/-- A write to a context's register block. The manual states no access sizes: within the event enables, the fault-queue bases, the
breakpoints and the event counters an offset names the whole register that holds it, and elsewhere one inside a register is
ignored (log entry 75). -/
def State.writeCtx (s : State) (c off : Nat) (v : Dword) : State :=
  let r := s.ctx c
  if 0x400 ≤ off && off < 0x800 then s.setEvCounter c ((off - 0x400) / 4) (v.setWidth 32)
  else if 0x0E0 ≤ off && off < 0x120 then
    let j := (off - 0x0E0) / 8
    let s := { s with replays := fmod s.replays c fun p => { p with passed := p.passed.filter fun x => x % 4 != j / 2 } }
    s.setCtx c { r with bp := fsetD r.bp j (if j % 2 == 0 then v else keepBits v 0x8000000007FFFFFF) 0 }
  else if 0x080 ≤ off && off < 0x0A0 then
    s.setCtx c { r with fqb := fsetD r.fqb ((off - 0x080) / 8) (keepBits v 0x000FFFFFFFFFFF01) 0 }
  else if 0x040 ≤ off && off < 0x060 then s.setCtx c { r with evie := fsetD r.evie ((off - 0x040) / 8) v 0 }
  else match off with
    | 0x000 => s.setCtx c { r with hwb := keepBits v 0x00FFFFFFFFFF000F }
    | 0x008 => s.setCtx c { r with hwl := keepBits v 0x00FFFFFFFFFF0000 }
    | 0x010 => s.setCtx c { r with hwo := keepBits v 0x000FFFFFFFFF0000 }
    | 0x018 => s.setCtx c { r with ptroot := keepBits v 0x000FFFFFFFFE0001 }
    | 0x020 => s.setCtx c { r with memdef := writeMemdef r.memdef.toNat v.toNat }
    | 0x028 => s.writeCtxctl c v
    | 0x030 => s.setCtx c { r with msgerr := keepBits v 0xFFFFFFFF }
    | 0x038 => s.setCtx c { r with tctl := keepBits v 1 }
    | 0x060 => s.setCtx c { r with tvb := keepBits v 0x00FFFFFFFFFFFF01 }
    | 0x068 => s.setCtx c { r with psa := keepBits v 0x000FFFFFFFFFFFFF }
    | 0x070 => s.writePctl c v
    | 0x0A0 => s.writeRctl c v
    | 0x0A8 => ((s.noteSilos c).setCtx c { r with silot := keepBits v 0x000FFFFFFFFFF001 }).noteSilos c
    | 0x0B0 =>
      let v := keepBits v 0x000FFFFFFFE0FFFF
      (s.setCtx c { r with cksb := v }).noteWipe (bits v.toNat 51 21) (bits v.toNat 15 0)
    | 0x0C0 => s.writeRpctl c v
    | _ => s

/-- A queue of a context may be enabled in the lifecycle state (R510). -/
def State.mayEnable (s : State) (c : Nat) : Bool :=
  s.lcs == 2 || s.lcs == 3 || ((s.lcs == 1 || s.lcs == 4) && s.levelH c)

/-- A write to a queue's registers (R381). -/
def State.writeQueue (s : State) (q off : Nat) (v : Dword) : State :=
  let k := s.queue q
  match off with
  | 0x00 => s.setQueue q { k with base := keepBits v 0x000FFFFFFFFFFF00 }
  | 0x08 =>
    let v := keepBits v 0x3FCF
    s.setQueue q { k with ctl := if s.mayEnable (bits v.toNat 11 6) then v else v &&& ~~~(0x1000 : Dword) }
  | 0x10 => s.doorbell q v.toNat
  | 0x20 => s.setQueue q { k with cb := keepBits v 0x000FFFFFFFFFF00F }
  | 0x30 => s.setQueue q { k with cc := v.toNat % 2 ^ 32 }
  | _ => s

/-- A write to the identity block (R508). -/
def State.writeIdentity (s : State) (off : Nat) (v : Dword) : State :=
  match off with
  | 0x040 => if 300000 ≤ bits v.toNat 31 0 && bits v.toNat 31 0 ≤ 2400000 then { s with pcap := keepBits v 0xFFFFFFFF } else s
  | 0x048 =>
    let n := bits v.toNat 15 0
    if 600 ≤ n && n ≤ 3000 && n % 100 == 0 then { s with freqCap := n } else s
  | 0x050 =>
    let n := bits v.toNat 15 8
    if 70 ≤ n && n ≤ 105 then { s with throttle := n } else s
  | _ => s

/-- A write to the other registers of the package (R414). -/
def State.writeGlobal (s : State) (off : Nat) (v : Dword) : State :=
  match off with
  | 0x10000 => { s with lkctl := keepBits v 7, scanCand := if v.getLsbD 0 then s.scanCand else [] }
  | 0x10008 => { s with dlrb := keepBits v 0x000FFFFFFFFFFF01 }
  | 0x10018 => { s with dlrc := keepBits v 0xFFFFFFFF }
  | 0x10100 =>
    let n := if 8 ≤ bits v.toNat 4 0 && bits v.toNat 4 0 ≤ 20 then bits v.toNat 4 0 else bits s.telctl.toNat 4 0
    { s with telctl := BitVec.ofNat 64 (bits v.toNat 5 5 * 32 + n) }
  | 0x10200 => { s with rrb := fsetD s.rrb 0 (keepBits v 0x000FFFFFFFFF0001) 0 }
  | 0x10208 => { s with rrb := fsetD s.rrb 1 (keepBits v 0x000FFFFFFFFF0001) 0 }
  | 0x10210 => { s with rrb := fsetD s.rrb 2 (keepBits v 0x000FFFFFFFFF0001) 0 }
  | 0x10218 => { s with rrb := fsetD s.rrb 3 (keepBits v 0x000FFFFFFFFF0001) 0 }
  | 0x10300 => { s with mbtb := keepBits v 0x000FFFFFFFFFF000 }
  | 0x10308 => { s with domid := keepBits v 0x7F }
  | _ => s

/-- The host writes `v` at an offset of BAR0. After a boot that stopped only the identity block is there. -/
def State.writeReg (s : State) (off : Nat) (v : Dword) : State :=
  if off < 0x10000 then s.writeIdentity off v
  else if s.secst.getLsbD 25 then s
  else if 0x20000 ≤ off && off < 0x60000 then s.writeCtx ((off - 0x20000) / 0x1000) (off % 0x1000) v
  else if 0x60000 ≤ off && off < 0x61000 then s.writeQueue ((off - 0x60000) / 0x40) (off % 0x40) v
  else s.writeGlobal off v

/-- REGISTER_WRITE: the host writes `v` at offset `n` of BAR0; an offset that is no register's is ignored (R9). -/
def execRegisterWrite (s : State) : Host.Outcome State Fault Refusal := .next (s.writeReg s.arg.n s.arg.v)

/-! ## Reads of registers -/

/-- A context's register block as the host reads it; offsets inside a register are taken as for a write, and read 0 elsewhere
(log entry 75). -/
def State.readCtx (s : State) (c off : Nat) : Dword :=
  let r := s.ctx c
  if 0x400 ≤ off && off < 0x800 then (fgetD r.evc ((off - 0x400) / 4) 0).setWidth 64
  else if 0x0E0 ≤ off && off < 0x120 then fgetD r.bp ((off - 0x0E0) / 8) 0
  else if 0x080 ≤ off && off < 0x0A0 then fgetD r.fqb ((off - 0x080) / 8) 0
  else if 0x040 ≤ off && off < 0x060 then fgetD r.evie ((off - 0x040) / 8) 0
  else match off with
    | 0x000 => r.hwb
    | 0x008 => r.hwl
    | 0x010 => r.hwo
    | 0x018 => r.ptroot
    | 0x020 => r.memdef
    | 0x028 => r.ctxctl
    | 0x030 => r.msgerr
    | 0x038 => r.tctl
    | 0x060 => r.tvb
    | 0x068 => r.psa
    | 0x070 => BitVec.ofNat 64 (r.pst * 16)
    | 0x0A0 => r.rctl
    | 0x0A8 => r.silot
    | 0x0B0 => r.cksb
    | 0x0B8 => r.ckst
    | 0x0C0 => r.rpctl
    | _ => 0

/-- A queue's registers as the host reads them. -/
def State.readQueue (s : State) (q off : Nat) : Dword :=
  let k := s.queue q
  match off with
  | 0x00 => k.base
  | 0x08 => k.ctl
  | 0x10 => BitVec.ofNat 64 k.tail
  | 0x18 => BitVec.ofNat 64 k.head
  | 0x20 => k.cb
  | 0x28 => BitVec.ofNat 64 k.cp
  | 0x30 => BitVec.ofNat 64 k.cc
  | _ => 0

/-- The identity block as the host reads it; the hottest die's temperature is the sensors' (log entry 13). -/
def State.readIdentity (s : State) (off : Nat) : Dword :=
  if 0x100 ≤ off && off < 0x280 && off % 8 == 0 then BitVec.ofNat 64 (leNat (((s.mrOf ((off - 0x100) / 0x30)).drop ((off - 0x100) % 0x30)).take 8))
  else match off with
    | 0x000 => BitVec.ofNat 64 (s.idItem 0)
    | 0x008 => BitVec.ofNat 64 (s.idItem 1)
    | 0x010 => BitVec.ofNat 64 (s.idItem 2)
    | 0x018 => BitVec.ofNat 64 (s.idItem 3)
    | 0x020 => BitVec.ofNat 64 (s.idItem 4)
    | 0x028 => s.secst
    | 0x040 => s.pcap
    | 0x048 => BitVec.ofNat 64 (s.freqCap + s.freqNow * 65536)
    | 0x050 => BitVec.ofNat 64 (Config.hottest s.steps s.freqNow % 256 + s.throttle * 256 + 115 * 65536)
    | _ => 0

/-- The value of the package's registers at an offset of BAR0; a reserved one reads 0. -/
def State.regAt (s : State) (off : Nat) : Dword :=
  if off < 0x10000 then s.readIdentity off
  else if s.secst.getLsbD 25 then 0
  else if 0x20000 ≤ off && off < 0x60000 then s.readCtx ((off - 0x20000) / 0x1000) (off % 0x1000)
  else if 0x60000 ≤ off && off < 0x61000 then s.readQueue ((off - 0x60000) / 0x40) (off % 0x40)
  else match off with
    | 0x10000 => s.lkctl
    | 0x10008 => s.dlrb
    | 0x10010 => s.dlrp
    | 0x10018 => s.dlrc
    | 0x10100 => s.telctl
    | 0x10200 => fgetD s.rrb 0 0
    | 0x10208 => fgetD s.rrb 1 0
    | 0x10210 => fgetD s.rrb 2 0
    | 0x10218 => fgetD s.rrb 3 0
    | 0x10300 => s.mbtb
    | 0x10308 => s.domid
    | _ => 0

/-- The value that the host reads at an offset of BAR0; none after a trip, when the host port is down (R528). -/
def State.readReg (s : State) (off : Nat) : Option Dword := if s.tripped then none else some (s.regAt off)

/-- The value that the host reads at an offset of BAR2: QTAIL at the start of a queue's doorbell page, else 0 (R413). -/
def State.readDoorbell (s : State) (off : Nat) : Option Dword :=
  if s.tripped then none
  else some (if off % 4096 == 0 && decide (off < 64 * 4096) && !s.secst.getLsbD 25 then BitVec.ofNat 64 (s.queue (off / 4096)).tail else 0)

end Sys2Proof.Machine
end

> [WHAT TO WORK ON]
Please copy the lines above from the line with "0x040 => s.pcap" up to and including the line with "else if 0x20000 ≤ off && off < 0x60000 then s.readCtx", exactly as written and with nothing else.

> [EXPECTED ANSWER]
    | 0x040 => s.pcap
    | 0x048 => BitVec.ofNat 64 (s.freqCap + s.freqNow * 65536)
    | 0x050 => BitVec.ofNat 64 (Config.hottest s.steps s.freqNow % 256 + s.throttle * 256 + 115 * 65536)
    | _ => 0

/-- The value of the package's registers at an offset of BAR0; a reserved one reads 0. -/
def State.regAt (s : State) (off : Nat) : Dword :=
  if off < 0x10000 then s.readIdentity off
  else if s.secst.getLsbD 25 then 0
  else if 0x20000 ≤ off && off < 0x60000 then s.readCtx ((off - 0x20000) / 0x1000) (off % 0x1000)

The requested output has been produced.